CONDOLEEZZA RICE es miembro adjunto del Hoover Institute y profesora de Ciencia Política en la Stanford University. Fue designada consejera de Seguridad Nacional, en diciembre pasado por el presidente George W. Bush.

LA VIDA DESPUÉS DE LA GUERRA FRÍA

A ESTADOS UNIDOS le resulta sumamente difícil definir su "interés nacional" ante la ausencia del poderío soviético. Las referencias continuas al "periodo posterior a la Guerra Fría" son prueba de que no se sabe cómo pensar sobre lo que sigue al enfrentamiento entre Estados Unidos y la Unión Soviética. Sin embargo, estos periodos de transición son importantes, porque ofrecen oportunidades estratégicas. En estos tiempos tan variables es posible influir en la conformación del mundo venidero.

La importancia del momento es evidente. La Unión Soviética era más que un mero competidor mundial en el sentido tradicional: procuraba presentarse como líder de una alternativa socialista universal a los mercados y la democracia. La Unión Soviética se aisló a sí misma y a muchos clientes y países cautivos, a menudo sin su consentimiento, de los rigores del capitalismo internacional. A fin de cuentas, sembró las semillas de su propia destrucción, pues su aislamiento autoimpuesto la convirtió en un dinosaurio económico y tecnológico.

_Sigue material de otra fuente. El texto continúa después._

-- ==== Sys2Proof/Machine/Balance.lean ====
section
/-! DEFINITION. The balancing plan and the masks that a beacon carries (R81, R202, R203, R440). -/

namespace Sys2Proof.Machine

/-- R37: a record write advances GEN by one at its start and one at its end. -/
def GroupRec.write (r : GroupRec) : GroupRec := { r with gen := (r.gen + 2) % 65536 }

/-- R37, R24: a reader treats the record as stale: it is flagged so, or its generation is odd, since the final write of its last writer was
lost to a fence. A burst of the model is one step, so the generation that it reads first and last is one value and no reader needs to read
again. -/
def GroupRec.old (r : GroupRec) : Bool := r.stale || r.gen % 2 == 1

/-- The record of group g. -/
def State.gr (s : State) (g : Nat) : GroupRec := nth s.csm.recs g {}

/-- The measured state of node n. -/
def State.mn (s : State) (n : Nat) : MNode := nth s.mea.nodes n {}

/-- The link state of node n. -/
def State.nl (s : State) (n : Nat) : NLink := nth s.fnl.links n {}

/-- Change the record of group g. -/
def State.modRec (s : State) (g : Nat) (f : GroupRec → GroupRec) : State :=
  { s with csm := { s.csm with recs := s.csm.recs.modify g f } }

/-- What the EA keeps for group g outside the record. -/
def State.ga (s : State) (g : Nat) : GroupAux := nth s.est.aux g {}

/-- Change what the EA keeps for group g. -/
def State.modGa (s : State) (g : Nat) (f : GroupAux → GroupAux) : State :=
  { s with est := { s.est with aux := s.est.aux.modify g f } }

/-- Change what is measured of node n. -/
def State.modMn (s : State) (n : Nat) (f : MNode → MNode) : State :=
  { s with mea := { s.mea with nodes := s.mea.nodes.modify n f } }

/-- Change the link state of node n. -/
def State.modNl (s : State) (n : Nat) (f : NLink → NLink) : State :=
  { s with fnl := { s.fnl with links := s.fnl.links.modify n f } }

/-- Change unit u. -/
def State.modUnit (s : State) (u : Nat) (f : RUnit → RUnit) : State :=
  { s with fnl := { s.fnl with units := s.fnl.units.modify u f } }

/-- Unit u. -/
def State.unit (s : State) (u : Nat) : RUnit := nth s.fnl.units u {}

/-- R16: unit u is powered. -/
def State.unitUp (s : State) (u : Nat) : Bool := s.up (7 + u)

/-- R203: group g is eligible for the plan. -/
def State.eligible (s : State) (g : Nat) : Bool :=
  let r := s.gr g
  let m := s.mn (g / 8)
  r.anchored && !m.stale && !m.lost && !bitOf m.bstFail (g % 8) && !bitOf m.bstStuck (g % 8) && !r.suspect &&
  !r.openWire && decide (r.t ≤ s.par P.estBalTmax) && decide (s.parN P.estBalVmin ≤ r.vS) && decide (r.coneE < 2)

/-- R202: the charge by which a group is compared, C: headroom in mode 0, held charge in mode 1. -/
def State.balCharge (s : State) (g : Nat) : Rat :=
  let r := s.gr g
  if s.par P.estBalMode = 0 then (((r.cap : Int) * 10000 - r.qc : Int) : Rat) / 1000000 else (r.qc : Rat) / 1000000

/-- The greatest of a list of rationals; `d` where it is empty. -/
def maxRat (d : Rat) : List Rat → Rat
  | [] => d
  | x :: l => l.foldl (fun a b => if a < b then b else a) x

/-- The least of a list of rationals; `d` where it is empty. -/
def minRat (d : Rat) : List Rat → Rat
  | [] => d
  | x :: l => l.foldl (fun a b => if b < a then b else a) x

/-- R202: the reference of the plan: H_max or R_min over the eligible groups. -/
def State.balRef (s : State) : Rat :=
  let l := ((List.range 384).filter s.eligible).map s.balCharge
  if s.par P.estBalMode = 0 then maxRat 0 l else minRat 0 l

/-- R202: the excess e_g of a group against the reference. -/
def State.balExcess (s : State) (ref : Rat) (g : Nat) : Rat :=
  if s.par P.estBalMode = 0 then ref - s.balCharge g else s.balCharge g - ref

/-- R202: group g qualifies: its bit is set beyond EST_BAL_ON and kept down to EST_BAL_OFF, while it is eligible. -/
def State.balWants (s : State) (ref : Rat) (g : Nat) : Bool :=
  let e := s.balExcess ref g
  let had := bitOf (nth s.est.plan (g / 8) 0) (g % 8)
  s.eligible g && (decide ((s.parN P.estBalOn : Rat) < e) || (had && !decide (e < (s.parN P.estBalOff : Rat))))

/-- R202: of two groups of a node the first is taken before the second; equal excesses are ordered freely (log
entry 16). -/
def State.balBefore (s : State) (ref : Rat) (a b : Nat) : Bool :=
  let x := s.balExcess ref a
  let y := s.balExcess ref b
  decide (y < x) || (x == y && (decide (Config.tieKey 1 a < Config.tieKey 1 b) ||
    (Config.tieKey 1 a == Config.tieKey 1 b && decide (a < b))))

/-- R202: the plan's mask of node n. -/
def State.balMask (s : State) (ref : Rat) (n : Nat) : Nat :=
  let want := ((List.range 8).map (8 * n + ·)).filter (s.balWants ref)
  let taken := fun g => want.contains g && decide ((want.filter (fun h => s.balBefore ref h g)).length < s.parN P.estBalMaxNode)
  maskOf ((List.range 8).map (fun i => taken (8 * n + i)))

/-- R202: BALANCING_PLAN, computed by the MGP of an owner from the CSM. -/
def execBalancingPlan (s : State) : Out :=
  if s.sys.mgpAway || s.sys.st == .pilot || !s.up 6 then .next s
  else
    let ref := s.balRef
    .next { s with est := { s.est with plan := (List.range 48).map (s.balMask ref), planDue := false } }

/-- R440: the host mask of node n with the bits of ineligible groups cleared. -/
def State.hostMaskOf (s : State) (n : Nat) : Nat :=
  maskOf ((List.range 8).map (fun i => bitOf (nth s.est.hostMask n 0) i && s.eligible (8 * n + i)))

/-- R81, R202, R440: the bleed mask that the next beacon carries for node n. -/
def State.bleedMask (s : State) (n : Nat) : Nat :=
  if s.sys.mgpAway || s.est.planDue then 0
  else match s.est.balMode with
    | 0 => nth s.est.plan n 0
    | 1 => 0
    | _ => s.hostMaskOf n

end Sys2Proof.Machine
end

Pero esto es sólo parte de la historia. La caída de la Unión Soviética coincidió con otra gran revolución. Los espectaculares cambios ocurridos en la tecnología de la información y el crecimiento de industrias "basadas en los conocimientos" alteraron la base misma del dinamismo económico, pues aceleraron tendencias ya perceptibles en la interacción económica que muchas veces sorteaban o ignoraban las fronteras internacionales. Al intensificarse la competencia por la inversión de capital, los estados han encarado difíciles decisiones en cuanto a sus estructuras económicas, políticas y sociales internas. Como prototipo de esta "nueva economía", Estados Unidos vio crecer su influencia económica y, con ella, su influencia diplomática. Así, el país ha resultado tanto el benefactor principal como el principal beneficiario de estas revoluciones simultáneas.

El proceso de bosquejar una nueva política exterior debe comenzar por reconocer que Estados Unidos se encuentra en una posición extraordinaria. Poderosas tendencias seculares conducen al mundo hacia la apertura económica y, en forma más desigual, hacia la democracia y las libertades individuales. Algunos estados tienen un pie dentro del estribo y otro fuera. Varios de ellos confían aún en "divorciar" la democracia del progreso económico. Otros se aferran a viejos odios para eludir la inminente tarea modernizadora. Pero sea lo que fuere Estados Unidos y sus aliados se han colocado del lado correcto.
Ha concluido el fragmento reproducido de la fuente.